PLEASE COME DO. You can get tickets by emailing me at lucydavies94@gmail.com and I’ll post you some or leave em on the door. £4 through me, £5 on the door.

Here’s the event description….
___________________________________________

Monday, 13th September, from 7.30pm

“Hot Vox Festival will include three rooms of musical talent for people to wonder around and explore, soak up the carnival atmosphere, enjoy the variety of different Stables, entertainment and club. All this and not a muddy field in site!

The 10 live acts will be split between the Main Room, The Stables and the brand new Outdoor Terrace Bar, so plenty of music to keep you entertained. Also, after the live music extravaganza the main room turns into a club with some of the best DJs in London playing all your favourite songs!

The night boasts 10 live acts, 3 bars, a HUGE smoking terrace with deckchairs, tables and a bar. 7 boutique VIP stables (1 karaoke stable), all individually dressed including stages, poll dancing polls, flat screen TVs, Singstar, Guitar-Hero and a pool-table. The venue also has table football, pinball machine, darts and much much more.

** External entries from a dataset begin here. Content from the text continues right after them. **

-- ==== Sys2Proof/Certificates/Slice0/Obligations.lean ====
section
/-! DEFINITION. Obligations.lean: the statements for the provers. `u` is always the state in which a command acts: the stages of
earlier transfers that precede it are applied and the tally has moved to its stamp (log entry 1). -/

open Sys2Proof Sys2Proof.Machine

/-! ### The queue, the invariant, encodings -/

/-- A step takes the command at the front of the queue and is exec of it on the state with the queue's rest; on an empty queue the
block idles (log entry 1).
Choices of this model on which it rests: log entry 1. -/
def Obligations.StepTakesFront : Prop :=
  ∀ (c : Instr) (r : List Instr) (s : State),
    step { s with pending := c :: r } = exec c { s with pending := r } ∧ step { s with pending := [] } = .next { s with pending := [] }

/-- R358, R346, R136, R12: registers and state right after a POWER reset has ended: the values the spec gives, and an empty queue.
Choices of this model on which it rests: log entry 3. -/
def Obligations.ResetValues : Prop :=
  State.reset.pending = [] ∧ State.reset.Sound ∧ State.reset.TabsSound ∧ State.reset.alive = true ∧
    (∀ i, State.reset.entry i = Entry.init 1) ∧ State.reset.man.freed = [] ∧ State.reset.man.fresh = 0 ∧
    (∀ d, (State.reset.domOf d).isOpen = (d == 0)) ∧ State.reset.mem.rgns = [] ∧ State.reset.mem.bytes = [] ∧
    State.reset.tok.en = false ∧ State.reset.ramp.en = false ∧ State.reset.man.en = false ∧ State.reset.lnd.en = false ∧
    State.reset.lnd.cq = [] ∧ State.reset.lnd.nq = [] ∧ State.reset.lnd.opens = [] ∧ State.reset.pil.lastf = 0 ∧
    (∀ k, State.reset.job k = none) ∧ State.reset.dsp.insts = []

/-- Whatever the command and the state, a step answers a next state, and that state's node memory is in canonical form and its open
commands are numbered below the next one (the model's own invariant: log entry 4).
Choices of this model on which it rests: log entry 4. -/
def Obligations.StepKeepsSound : Prop :=
  ∀ s : State, s.Sound → Completes (step s) State.Sound

/-- The sparse tables of job slots, entries and instances keep their keys rising whatever a step does (the model's own invariant, on
which walks over them rest). -/
def Obligations.StepKeepsTables : Prop :=
  ∀ s : State, s.TabsSound → Completes (step s) State.TabsSound

/-- R201, R203–R205: every Salm instruction that can be presented decodes, from the words that encode it, to itself; so does a word
whose opcode R205 marks —, which issues as a word of TRAP. -/
def Obligations.SalmRoundTrip : Prop :=
  ∀ (i : Instr) (op : BitVec 6) (t : Stamp) (slot : Fin 64) (f : BitVec 26) (x : BitVec 32),
    salmParts i = some (op, t, slot, f, x) → i.wf = true →
      salmEncode i = some (if fX f then [op ++ f, x] else [op ++ f]) ∧ salmDecode t slot (op ++ f) x = i

/-- R19: the fields of a token word: every TOKEN, NODE, ACCEPT and PRIME decodes, from the word that encodes it, to itself; and a word is
read by its KIND and its defined fields alone, the reserved bits [95:66] apart, which come with the command: a TOKEN disregards bits
[65:52], a NODE bit 65, an ACCEPT bits [49:32] and [64:58], a PRIME bits [49:32] and [65:52]. -/
def Obligations.TokenWordRoundTrip : Prop :=
  (∀ (i : Instr) (t : Stamp) (lane : Fin 8) (w : BitVec 96), tokenEncode i = some (t, lane, w) → tokenDecode t lane w = i) ∧
    ∀ (t : Stamp) (lane : Fin 8) (w w' : BitVec 96), (∀ k, k < 96 → w.getLsbD k = w'.getLsbD k ∨
        (52 ≤ k ∧ k < 66 ∧ w.getLsbD 50 = w.getLsbD 51) ∨ (k = 65 ∧ w.getLsbD 50 = true ∧ w.getLsbD 51 = false) ∨
        (58 ≤ k ∧ k < 65 ∧ w.getLsbD 50 = false ∧ w.getLsbD 51 = true) ∨ (32 ≤ k ∧ k < 50 ∧ w.getLsbD 51 = true)) →
      tokenDecode t lane w = tokenDecode t lane w'

/-- Words of the example program of chapter 10, written out, and the instructions they stand for; R205: a word whose opcode is marked —
stands for no instruction of its own. Token words of R19, written out. -/
def Obligations.SalmWords : Prop :=
  ∀ (t : Stamp) (slot : Fin 64),
    salmDecode t slot 0x42500600#32 0x50#32 = .ld t slot 0x2500600#26 0x50#32 ∧
    salmDecode t slot 0x22800000#32 0x2000#32 = .li t slot 0x2800000#26 0x2000#32 ∧
    salmDecode t slot 0x38728007#32 0#32 = .fpu t slot 0x0728007#26 0#32 ∧
    salmDecode t slot 0x88A02400#32 0#32 = .feature t slot 0x0A02400#26 0#32 ∧
    salmDecode t slot 0x8CA62400#32 0#32 = .treeCall t slot 0x0A62400#26 0#32 ∧
    salmDecode t slot 0x60400013#32 0#32 = .br t slot 0x0400013#26 0#32 ∧
    salmDecode t slot 0xFC000000#32 0#32 = .endJob t slot 0#26 0#32 ∧
    salmDecode t slot 0x00000000#32 0#32 = .trap t slot 0x00000000 0 ∧ salmDecode t slot 0xE8000000#32 0#32 = .trap t slot 0xE8000000 0 ∧
    (∀ lane, tokenDecode t lane 0x000000000001003F00041A2D#96 = .token t lane 0x00041A2D 0x1003F 0 ∧
      tokenDecode t lane 0x000000010454003F00041A2D#96 = .node t lane 0x00041A2D 0x003F 5 1 true 0 ∧
      tokenDecode t lane 0x0000000200F8000000041A2D#96 = .accept t lane 0x00041A2D 15 true 0 ∧
      tokenDecode t lane 0x80000000000C000000041A2D#96 = .prime t lane 0x00041A2D 0x20000000)

/-- A byte of node memory written reads back as written, every other byte reads as before, the canonical form is kept, and nothing but
node memory changes (log entry 4).
Choices of this model on which it rests: log entry 4. -/
def Obligations.NodeMemoryReadWrite : Prop :=
  ∀ (s : State) (a : Nat) (bs : List Byte), s.MemSound →
    let v := s.wr a bs
    v.MemSound ∧ MemSame s v a bs.length ∧ (∀ k, k < bs.length → v.byte (a + k) = bs.getD k 0) ∧
      v.rd a bs.length = bs ∧ { v with mem := { v.mem with bytes := s.mem.bytes } } = s

/-- A job or a call overruns its slot (08 R174, R175). -/
abbrev Sys2Proof.Machine.State.Late (s : State) : Prop :=
  (∃ p ∈ s.pil.slots, ∃ j ∈ p.2.job.toList, j.lateAt ≠ none ∨ ∃ c ∈ j.calls, c.lateAt ≠ none) ∨
    ∃ p ∈ s.dsp.orphans, p.2.lateAt ≠ none

/-- The number of events ev of bank b that a move of the tally to t adds: those of the tally it leaves, and the clock edges it passes
(R365, R367): GCLK edges in every bank; while the block runs, GCLK edges with an overrun in bank 3, MCLK edges (even tallies) with a start
queue in bank 4, core-cycles without an issue in bank 5, ACLK edges (of each three tallies two) with a CLASSIFY under way in bank 8, cycles with
VALID high and READY low in banks 11 and 12 (log entry 70). -/
def Sys2Proof.Machine.State.eventsTo (s : State) (t : Stamp) (b ev : Nat) : Nat :=
  let at' := fun (b' ev' n : Nat) => if b = b' ∧ ev = ev' ∧ s.running = true then n else 0
  if ev = 0 then 0
  else ((s.cnt.now.filter fun e => e.1 = b ∧ e.2.1 = ev).map fun e => e.2.2).sum + (if ev = 0x01 then t - s.tally else 0) +
    (if s.Late then at' 3 0x13 (t - s.tally) else 0) +
    (if s.dsp.startQ ≠ [] then at' 4 0x18 ((t + 1) / 2 - (s.tally + 1) / 2) else 0) + at' 5 0x12 (s.idleCycles t) +
    (if s.arrayBusy = true then at' 8 0x17 ((List.range (t - s.tally)).countP fun d => (s.tally + d) % 3 ≠ 1) else 0) +
    at' 11 0x1A (s.outWaits t) + at' 12 0x18 (s.portWaits t)

/-- R365, R366: when the tally moves, each counter of a bank that is not frozen takes its own events while it is enabled, or, behind a
chained counter, that counter's carry, modulo 2^32; one that passes the top sets OVF unless it feeds the next. A frozen bank
stands. Nothing but the tally and the counters changes, and the tally never moves back (R8, R11). With no job in a slot no core-cycle counts,
and with no word or request waiting no cycle of a port.
Choices of this model on which it rests: log entry 70. -/
def Obligations.CountersTakeEvents : Prop :=
  ∀ (s : State) (t : Stamp),
    (t ≤ s.tally → s.setTally t = s) ∧
    ((∀ k, s.job k = none) → s.idleCycles t = 0) ∧ (s.ramp.outq = [] → s.outWaits t = 0) ∧
    ((∀ p, p ∈ s.mem.ports → p.2.waitq = []) → s.portWaits t = 0) ∧
    (∀ c j, c < 16 → s.job (4 * c) = some j → (∀ k, k ≠ 4 * c → s.job k = none) → Tab.get s.cnt.issued c = none →
      s.idleCycles t = (t + 1) / 2 - (s.tally + 1) / 2) ∧
    (s.tally < t → let v := s.setTally t
      v.tally = t ∧ { v with tally := s.tally, cnt := s.cnt } = s ∧ v.cnt.now = [] ∧
      ∀ b cs, s.cnt.banks[b]? = some cs → cs.length = 16 → ∃ ds, v.cnt.banks[b]? = some ds ∧
        (bitAt s.cnt.freeze b = true → ds = cs) ∧
        (bitAt s.cnt.freeze b = false → ∀ k (c : Counter), cs[k]? = some c → (k = 0 ∨ ∃ p, cs[k - 1]? = some p ∧ p.chain = false) →
          let sum := c.value + (if c.en then s.eventsTo t b c.event else 0)
          (∃ d, ds[k]? = some d ∧ d.value = sum % 2 ^ 32 ∧ { d with value := c.value, ovf := c.ovf } = c ∧
            (d.ovf = true ↔ c.ovf = true ∨ (2 ^ 32 ≤ sum ∧ ¬ (c.chain = true ∧ k < 15)))) ∧
          (c.chain = true → ∀ e, cs[k + 1]? = some e → ∃ d, ds[k + 1]? = some d ∧ d.value = (e.value + sum / 2 ^ 32) % 2 ^ 32 ∧
            { d with value := e.value, ovf := e.ovf } = e)))

/-! ### Salm instructions -/

/-- R210: the immediate instructions, the shifts by IMM[7:6] and IMM[5:0], and EXTR with its raw IMM (both without an extension word)
write gd; R191: poisoned if the source is (LIH: if gd was). Every other register, every predicate, and all else stand. -/
def Obligations.ImmediatesWriteGd : Prop :=
  ∀ (t : Stamp) (slot : Fin 64) (f : BitVec 26) (x : BitVec 32) (s u : State) (j : Job), u = s.upTo t (kSub 5) →
    (u.Issues slot j f (guardB f) [fGA f] [fGD f] →
      let a := j.val (fGA f)
      let p := (j.reg (fGA f)).pois
      Completes (exec (.addi t slot f x) s) (fun v => WritesReg u v slot j f (a + immB f x) p) ∧
      Completes (exec (.andi t slot f x) s) (fun v => WritesReg u v slot j f (a &&& immB f x) p) ∧
      Completes (exec (.ori t slot f x) s) (fun v => WritesReg u v slot j f (a ||| immB f x) p) ∧
      Completes (exec (.xori t slot f x) s) (fun v => WritesReg u v slot j f (a ^^^ immB f x) p)) ∧
    (u.Issues slot j f (guardB f) [] [fGD f] → fGA f = 0 →
      Completes (exec (.li t slot f x) s) (fun v => WritesReg u v slot j f (immB f x) false)) ∧
    (u.Issues slot j f (guardB f) [fGD f] [fGD f] → fGA f = 0 →
      Completes (exec (.lih t slot f x) s) (fun v => WritesReg u v slot j f
        ((immB f x).extractLsb' 0 32 ++ (j.val (fGD f)).extractLsb' 0 32) (j.reg (fGD f)).pois)) ∧
    (u.Issues slot j f (guardB f) [fGA f] [fGD f] → fX f = false →
      let a := j.val (fGA f)
      let p := (j.reg (fGA f)).pois
      let n := (f.extractLsb' 0 6).toNat
      (f.extractLsb' 6 5 = 0 → Completes (exec (.shi t slot f x) s) (fun v => WritesReg u v slot j f (a <<< n) p)) ∧
      (f.extractLsb' 6 5 = 1 → Completes (exec (.shi t slot f x) s) (fun v => WritesReg u v slot j f (a >>> n) p)) ∧
      (f.extractLsb' 6 5 = 2 → Completes (exec (.shi t slot f x) s) (fun v => WritesReg u v slot j f (a.sshiftRight n) p)) ∧
      ((f.extractLsb' 6 5).toNat < 32 → Completes (exec (.extr t slot f x) s) (fun v => WritesReg u v slot j f
        ((a >>> n) &&& BitVec.ofNat 64 (2 ^ ((f.extractLsb' 6 5).toNat + 1) - 1)) p)))

/-- R209: the value of each ALU function on a and b. -/
def Sys2Proof.Machine.AluValue (fn : Nat) (a b r : Word) : Prop :=
  match fn with
  | 0x00 => r = a + b
  | 0x01 => r = a - b
  | 0x02 => r = a &&& b
  | 0x03 => r = a ||| b
  | 0x04 => r = a ^^^ b
  | 0x05 => r = a &&& ~~~b
  | 0x06 => r = a <<< (b.toNat % 64)
  | 0x07 => r = a >>> (b.toNat % 64)
  | 0x08 => r = a.sshiftRight (b.toNat % 64)
  | 0x09 => r = if a.toInt ≤ b.toInt then a else b
  | 0x0A => r = if a.toInt ≤ b.toInt then b else a
  | 0x0B => r = if a.toNat ≤ b.toNat then a else b
  | 0x0C => r = if a.toNat ≤ b.toNat then b else a
  | 0x0D => r.toNat = ((List.range 64).countP fun i => a.getLsbD i)
  | 0x0E => r.toNat ≤ 64 ∧ (∀ i, i < r.toNat → a.getLsbD (63 - i) = false) ∧ (r.toNat < 64 → a.getLsbD (63 - r.toNat) = true)
  | 0x0F => r.toNat ≤ 64 ∧ (∀ i, i < r.toNat → a.getLsbD i = false) ∧ (r.toNat < 64 → a.getLsbD r.toNat = true)
  | _ => False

So you couldn’t make it to Glastonbury, the line up at V Festival wasn’t your cup of tea, Download was a big no no, £200 for a weekend was too much, well shake off those Monday blues and come to the Hot Vox Festival at Proud Camden, July 19th, all for just £4 in advance, £5 on the door!

Too easy!

“Fantastic bands and an awesome atmosphere for anyone who loves live music! Hot Vox put on great nights in great venues” – iGoLoco Entertainment Guide

“Hot Vox give great opportunities to up and coming bands” – Ross Phillips (Hard-Fi)

www.hotvox.co.uk

7.30pm – late

£4 in advance/with flyer

£5 on the door

New website in the offing…

August 24th, 2010

Yes, we will shortly have a new website which is looking spankingly shiny. Or something.
Anyway, it’s much better than this one and will make my random ramblings look far more professional. We’ll also have some home-made tracks free to download when you sign up to the mailing list. I’m working on that right at the moment. They’ll just be tracks I’ve written and have not yet played to ANYONE.

So that’s exciting.
You’ll know when we have a new website because, well, we’ll have a new website.
Huzzah.

No Shhh

July 29th, 2010

I’m really sorry but the festival this sunday has been cancelled. I have
been asked by the organisers to send you this message.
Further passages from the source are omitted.